Task directions:
Quote only the lines from the top of the listing below down to and including the line with "address (R129). -/".

Data for analysis:
/-! ### Paths -/

/-- The group continues with the next path while the running one is empty or stands at the innermost RPC: it parks, and
the next pending path runs, or the entry is popped (R129, R132). -/
def Group.settleWith : Nat → Group → Group
  | 0, gr => gr
  | fuel + 1, gr =>
    match gr.stack with
    | [] => gr
    | e :: rest =>
      if gr.mask == 0 || gr.pc == e.rpc then
        let e := { e with parked := e.parked ||| gr.mask }
        match e.pending with
        | p :: ps => Group.settleWith fuel { gr with pc := p.pc, mask := p.mask, stack := { e with pending := ps } :: rest }
        | [] => Group.settleWith fuel { gr with pc := e.rpc, mask := e.mask &&& ~~~gr.exited, stack := rest }
      else gr

/-- How many parkings and pops can follow one another. -/
def Group.settleFuel (gr : Group) : Nat := gr.stack.foldl (fun a e => a + 1 + e.pending.length) 1

def Group.settle (gr : Group) : Group := Group.settleWith gr.settleFuel gr

/-- The running path continues at an address (R129). -/
def Group.goto (gr : Group) (pc : Word64) : Group := { gr with pc := pc, back := false }.settle

/-- The running path continues at the next word. -/
def Group.next (gr : Group) : Group := gr.goto (gr.pc + 8)

/-- A taken branch to a target: a backward one rotates when the innermost entry has pending paths (R130), and lets the group be
removed (R121). -/
def Group.branch (gr : Group) (target : Word64) : Group :=
  let back := decide (target.toNat ≤ gr.pc.toNat)
  let to_ : Group := { gr.goto target with back := back }
  match gr.stack with
  | e :: rest =>
    match e.pending with
    | p :: ps =>
      if back then
        { gr with pc := p.pc, mask := p.mask, back := true,
                  stack := { e with pending := ps ++ [(⟨target, gr.mask⟩ : Path)] } :: rest }.settle
      else to_
    | [] => to_
  | [] => to_

/-- A conditional branch on a per-thread predicate (R128): a split pushes an entry with the taken path pending, and the
not-taken path runs on. -/
def Group.branchSplit (gr : Group) (taken rpc target : Word64) : Group :=
  let t := taken &&& gr.mask
  let n := gr.mask &&& ~~~t
  if t == 0 then gr.next
  else if n == 0 then gr.branch target
  else
    { gr with
      mask := n
      stack := { rpc := rpc, mask := gr.mask, parked := 0, pending := [⟨target, t⟩] } :: gr.stack }.next

/-- Threads that have exited leave the running path, every entry and every pending path; empty paths are dropped
(R132). -/
def Group.exitThreads (gr : Group) (m : Word64) : Group :=
  { gr with
    exited := gr.exited ||| m
    mask := gr.mask &&& ~~~m
    stack := gr.stack.map (fun e =>
      { e with
        mask := e.mask &&& ~~~m
        parked := e.parked &&& ~~~m
        pending := (e.pending.map (fun p => { p with mask := p.mask &&& ~~~m })).filter (fun p => p.mask != 0) }) }

/-! ### The active set -/

/-- Whether a resident slot is active (R118). -/
def Core.isActive (c : Core) (i : SlotId) : Bool := c.active.toList.any (fun a => a == some i)

/-- The slot leaves the active set. -/
def Core.deactivate (c : Core) (i : SlotId) : Core :=
  { c with active := c.active.map (fun a => if a == some i then none else a) }

/-- The group of a slot leaves the active set and waits (R119); the register cache of its active slot is invalidated (R109). -/
def Core.leave (c : Core) (i : SlotId) (w : GWait) : Core :=
  match c.group i with
  | some gr => (c.deactivate i).setGroup i (some { gr with wait := some w, readyAt := none, cache := [] })
  | none => c

/-- The group's wait is satisfied: it becomes ready, or issues again if it is still active (R120). The ready count
advances with Core.tick, so that groups made ready together rank by slot (R122). -/
def Core.ready (c : Core) (i : SlotId) : Core :=
  match c.group i with
  | some gr =>
    if c.isActive i then c.setGroup i (some { gr with wait := none, readyAt := none })
    else c.setGroup i (some { gr with wait := none, readyAt := some c.clock })
  | none => c

/-- One readiness event is over. -/
def Core.tick (c : Core) : Core := { c with clock := c.clock + 1 }

/-- Groups of a core that satisfy a condition become ready together. -/
def Core.readyAll (c : Core) (p : Group → Bool) : Core :=
  ((List.finRange 32).foldl (fun c i =>
    match c.group i with
    | some gr => if p gr then c.ready i else c
    | none => c) c).tick

def State.readyGroup (s : State) (g : GroupId) : State := s.updCore g.tile g.core (fun c => (c.ready g.slot).tick)

def State.leaveActive (s : State) (g : GroupId) (w : GWait) : State := s.updCore g.tile g.core (fun c => c.leave g.slot w)

/-! ### Matrix instructions of a failed kernel -/

/-- The status word of R99 with DONE set. -/
def mxWord (status : Nat) (ieee : FFlags) (acc : WFlags) : Word64 :=
  let nv := if ieee &&& FFlags.NV != 0 then 2 ^ 7 else 0
  let of_ := if ieee &&& FFlags.OF != 0 then 2 ^ 6 else 0
  let uf := if ieee &&& FFlags.UF != 0 then 2 ^ 5 else 0
  let nx := if ieee &&& FFlags.NX != 0 then 2 ^ 4 else 0
  BitVec.ofNat 64 (acc.toNat * 256 + nv + of_ + uf + nx + 2 * status + 1)

/-- Whether an accepted instruction waits for an earlier one of the other unit that names its region (R96, R97). -/
def regionBusy (other : List MxInstr) (m : MxInstr) : Bool :=
  other.any (fun o => o.seq < m.seq && o.dc.region == m.dc.region)

/-- Whether the transfer unit has started the head of its queue (R97). -/
def Tensor.tqStarted (ta : Tensor) : Bool :=
  match ta.tq with
  | [] => false
  | m :: _ => !regionBusy ta.mq m

/-- R100: the instructions of a failed kernel that have not started end with DISCARDED; those that have started complete. DESIGN
CHOICE (log entry 113): the head of the multiply queue has started as soon as it is the head, and no later one has, though R96
lets the fetch of the next one run beside it. -/
def Tensor.discard (ta : Tensor) : Tensor :=
  let done (m : MxInstr) : MxInstr := { m with word := mxWord 4 0 0 }
  let mqRest := ta.mq.drop 1
  let tqKeep := if ta.tqStarted then ta.tq.take 1 else []
  let tqRest := if ta.tqStarted then ta.tq.drop 1 else ta.tq
  { ta with
    mq := ta.mq.take 1
    tq := tqKeep
    issued := []
    ended := ta.ended ++ (ta.issued ++ mqRest ++ tqRest).map done }

/-! ### Exceptions -/

/-- Exception codes of R176. -/
def Exc.ILLEGAL : Nat := 0x01
def Exc.REG_RANGE : Nat := 0x02
def Exc.DIVERGENT_ASYNC : Nat := 0x03
def Exc.DIVERGENT_BARRIER : Nat := 0x04
def Exc.ANCHOR_MISMATCH : Nat := 0x05
def Exc.REGFILE_ECC : Nat := 0x06
def Exc.LATE_ACCESS : Nat := 0x07
def Exc.TRAP : Nat := 0x08
def Exc.ACC_ALIGN : Nat := 0x10
def Exc.ACC_LOCAL_RANGE : Nat := 0x11
def Exc.ACC_TRANSLATION : Nat := 0x12
def Exc.ACC_PERMISSION : Nat := 0x13
def Exc.ACC_PLANE : Nat := 0x14
def Exc.ACC_DECODE : Nat := 0x15

/-- What an exception record says beyond the group and the kernel (R178). -/
structure ExcInfo where
  code : Nat
  cause : Byte
  fetch : Bool
  write : Bool
  atomic : Bool
  pc : Word64
  addr : Word64
  failMask : Word64
  active : Word64
  word : Word64
deriving DecidableEq, Repr

/-- The 64 bytes of an exception record (R178). -/
def excRecord (s : State) (g : GroupId) (gr : Group) (k : Kernel) (x : ExcInfo) : List Byte :=
  let b (v : Bool) (n : Nat) : Nat := if v then n else 0
  leBytes 1 x.code ++ [x.cause] ++
  leBytes 1 (b x.fetch 1 + b x.write 2 + b x.atomic 4 + b k.sched 8) ++
  leBytes 1 g.core.val ++ leBytes 1 g.slot.val ++ leBytes 1 gr.num ++ [k.ctx] ++ leBytes 1 0 ++
  leBytes 8 x.pc.toNat ++ leBytes 8 x.addr.toNat ++ leBytes 8 x.failMask.toNat ++ leBytes 8 x.active.toNat ++
  leBytes 8 s.timestamp.toNat ++ leBytes 4 gr.block ++ leBytes 4 0 ++ leBytes 8 (if x.fetch then 0 else x.word.toNat)

/-- Where a group's exception record lies in its tile's slab (R178, R193). -/
def excRecordAt (g : GroupId) (k : Kernel) : Nat :=
  slabAddr g.tile (k.excBase * 256 + (g.core.val * 32 + g.slot.val) * 64)

/-- A write of whole words to a slab, which clears their errors (R616). -/
def State.wrWords (s : State) (a : Nat) (bs : List Byte) : State := (s.wrBytes a bs).clearUE a bs.length

/-- The kernel of a tile has failed: its matrix instructions that have not started end with DISCARDED, which TA_FLAGS remembers
(R100, R101). -/
def State.kernelFails (s : State) (t : TileId) : State :=
  let ta := (s.tile t).ta
  let s := s.updTile t (fun x =>
    { x with kernel := x.kernel.map (fun k => { k with failed := true, status := 1 }), ta := x.ta.discard })
  if ta.discard.ended.length == ta.ended.length then s else s.setFld (.TA_FLAGS t.val) F.TA_FLAGS_ERR_SEEN 1

/-- Taking an exception in a group (R148 to R150, R178): the record is written, the group halts, VC_EXC holds the first,
the kernel fails, and its matrix instructions that have not started end (R100). -/
def State.takeException (s : State) (g : GroupId) (gr : Group) (k : Kernel) (x : ExcInfo) : State :=
  let s := s.wrWords (excRecordAt g k) (excRecord s g gr k x)
  let r := Reg.VC_EXC g.tile.val g.core.val
  let s := if s.fld r F.VC_EXC_VALID == 1 then s
    else ((s.setFld r F.VC_EXC_VALID 1).setFld r F.VC_EXC_SLOT g.slot.val).setFld r F.VC_EXC_CODE x.code
  let s := s.updCore g.tile g.core (fun c =>
    (c.deactivate g.slot).setGroup g.slot (some { gr with halted := true, wait := none, readyAt := none, cache := [] }))
  (s.kernelFails g.tile).leaveFaults (fun w => match w with
    | .group x => x.tile == g.tile
    | _ => false)

/-- The exception of a late report (R150, R178). -/
def State.takeLate (s : State) (g : GroupId) (gr : Group) (k : Kernel) (r : LateRec) (fetch : Bool) : State :=
  s.takeException g gr k
    { code := Exc.LATE_ACCESS, cause := r.cause, fetch := fetch, write := r.write, atomic := r.atomic, pc := r.pc
      addr := r.addr, failMask := r.failMask, active := r.active, word := r.word }

/-! ### Fetch and issue -/

/-- Where the group's next instruction lies: a local or host address, a refusal of the fetch, or a missing range
(R143, R145, R170, R177, R193, R292). -/
inductive FetchAt where
  | at_ (tgt : Target)
  | fault (code : Nat)
  | miss
deriving DecidableEq, Repr

def State.fetchAt (s : State) (t : TileId) (k : Kernel) (pc : Word64) : FetchAt :=
  if pc.toNat % 8 != 0 then .fault Exc.ACC_ALIGN
  else if s.revoked k.ctx then .fault Exc.ACC_PERMISSION
  else if !k.cspace then
    if pc.toNat ≥ slabSize then .fault Exc.ACC_DECODE
    else if !s.slabOwned t k.ctx pc.toNat then .fault Exc.ACC_PERMISSION
    else .at_ ⟨.localMem, s.chipId * 2 ^ 43 + slabAddr t pc.toNat, .normal⟩
  else
    match s.translate (s.tile t).rcV k.sched k.ctx pc accX with
    | .miss => if k.sched then .fault Exc.ACC_TRANSLATION else .miss
    | .permission => .fault Exc.ACC_PERMISSION
    | .ok tgt _ =>
      let own := tgt.cls == .localMem && chipOf tgt.addr == s.chipId &&
        (match placeOf (localOf tgt.addr) with
         | .slab n _ => n == t
         | _ => false)
      if k.sched && !own then .fault Exc.ACC_PLANE
      else if s.decodeRefuses tgt then .fault Exc.ACC_DECODE
      else if own && !s.slabOwned t k.ctx ((localOf tgt.addr - slabBase) % 0x800000) then .fault Exc.ACC_PERMISSION
      else .at_ tgt

/-- The line key of a target in the instruction cache: local lines by address, others above every local address. -/
def lineKey (tgt : Target) : Nat :=
  let base := match tgt.cls with
    | .localMem => 0
    | .host0 => 2 ^ 64
    | .host1 => 2 * 2 ^ 64
    | .peer => 3 * 2 ^ 64
  base + tgt.addr

/-- The line of the L1 instruction cache that holds a target. -/
def Core.iline (c : Core) (tgt : Target) : Option ILine := c.l1i.find? (fun l => l.addr == lineKey tgt / 256 * 256)

/-- The instruction word that a line holds at a target. -/
def ILine.word (l : ILine) (tgt : Target) : Word64 :=
  BitVec.ofNat 64 (leNat ((l.bytes.drop (lineKey tgt % 256)).take 8))

/-- The line becomes the most recently used of its set (R143). -/
def Core.itouch (c : Core) (l : ILine) : Core := { c with l1i := l :: c.l1i.erase l }

/-- A read that meets a parity error in an L1 line or a register-cache entry counts it (R144, R567). -/
def State.countParity (s : State) (t : TileId) (n : Nat) : State := s.tileCount t 12 n

/-- The ranges that an instruction's addresses hit become the most recently used (R322). -/
def State.touchRanges (s : State) (t : TileId) (k : Kernel) (vas : List Word64) : State :=
  let touch (rc : List RCEntry) (va : Word64) : List RCEntry :=
    match rcLookup rc k.sched k.ctx va.toNat with
    | some e => rcTouch rc e
    | none => rc
  s.updTile t (fun x => { x with rcV := vas.foldl touch x.rcV })

/-- Whether a core may issue for a group at all: a started kernel that has not failed, no appended cycle in scheduled
mode (R111, R149), the group active, not halted and not waiting. -/
def State.mayIssue (s : State) (g : GroupId) : Bool :=
  let x := s.tile g.tile
  !x.inReset && !s.safe &&
  (match x.kernel with
   | some k => k.started && !k.failed && !(k.sched && s.appended)
   | none => false) &&
  (x.core g.core).isActive g.slot &&
  (match s.group g with
   | some gr => !gr.halted && gr.wait.isNone
   | none => false)

/-- The instruction that has just begun counts as issued unless its group halts or has to wait before it (R567). -/
def State.countIssue (s : State) (g : GroupId) : State :=
  match s.group g with
  | none => s.tileCount g.tile 1 1
  | some gr =>
    if gr.halted then s
    else
      match gr.wait with
      | none => s.tileCount g.tile 1 1
      | some .barrier => s.tileCount g.tile 1 1
      | some (.fence _) => s.tileCount g.tile 1 1
      | _ => s

/-- An instruction begins to issue: a report that the group has to halt for comes first (R150), then an access fault on
the fetch (R177), then a missing range of the code (R146). The word must be the one that the instruction cache holds at
the group's PC, whose line it makes the most recently used; otherwise the group does not issue (R143). A line with a parity
error is invalidated, to be fetched again (R144). -/
def State.issue (s : State) (g : GroupId) (w : Word64) (go : State → Group → Kernel → State) : State :=
  if s.mayIssue g then
    match s.group g, (s.tile g.tile).kernel with
    | some gr, some k =>
      match gr.late with
      | some r => s.takeLate g gr k r false
      | none =>
        match s.fetchAt g.tile k gr.pc with
        | .fault code => s.takeException g gr k
            { code := code, cause := 0, fetch := true, write := false, atomic := false, pc := gr.pc, addr := gr.pc
              failMask := gr.mask, active := gr.mask, word := 0 }
        | .miss => s.leaveActive g (.walk gr.pc accX w)
        | .at_ tgt =>
          match (s.core g.tile g.core).iline tgt with
          | none => s
          | some l =>
            if l.parity then
              (s.updCore g.tile g.core (fun c => { c with l1i := c.l1i.erase l })).countParity g.tile 1
            else if l.word tgt == w then
              let s := s.updCore g.tile g.core (fun c => c.itouch l)
              (go (if k.cspace then s.touchRanges g.tile k [gr.pc] else s) gr k).countIssue g
            else s
    | _, _ => s
  else s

Completed task:
/-! ### Paths -/

/-- The group continues with the next path while the running one is empty or stands at the innermost RPC: it parks, and
the next pending path runs, or the entry is popped (R129, R132). -/
def Group.settleWith : Nat → Group → Group
  | 0, gr => gr
  | fuel + 1, gr =>
    match gr.stack with
    | [] => gr
    | e :: rest =>
      if gr.mask == 0 || gr.pc == e.rpc then
        let e := { e with parked := e.parked ||| gr.mask }
        match e.pending with
        | p :: ps => Group.settleWith fuel { gr with pc := p.pc, mask := p.mask, stack := { e with pending := ps } :: rest }
        | [] => Group.settleWith fuel { gr with pc := e.rpc, mask := e.mask &&& ~~~gr.exited, stack := rest }
      else gr

/-- How many parkings and pops can follow one another. -/
def Group.settleFuel (gr : Group) : Nat := gr.stack.foldl (fun a e => a + 1 + e.pending.length) 1

def Group.settle (gr : Group) : Group := Group.settleWith gr.settleFuel gr

/-- The running path continues at an address (R129). -/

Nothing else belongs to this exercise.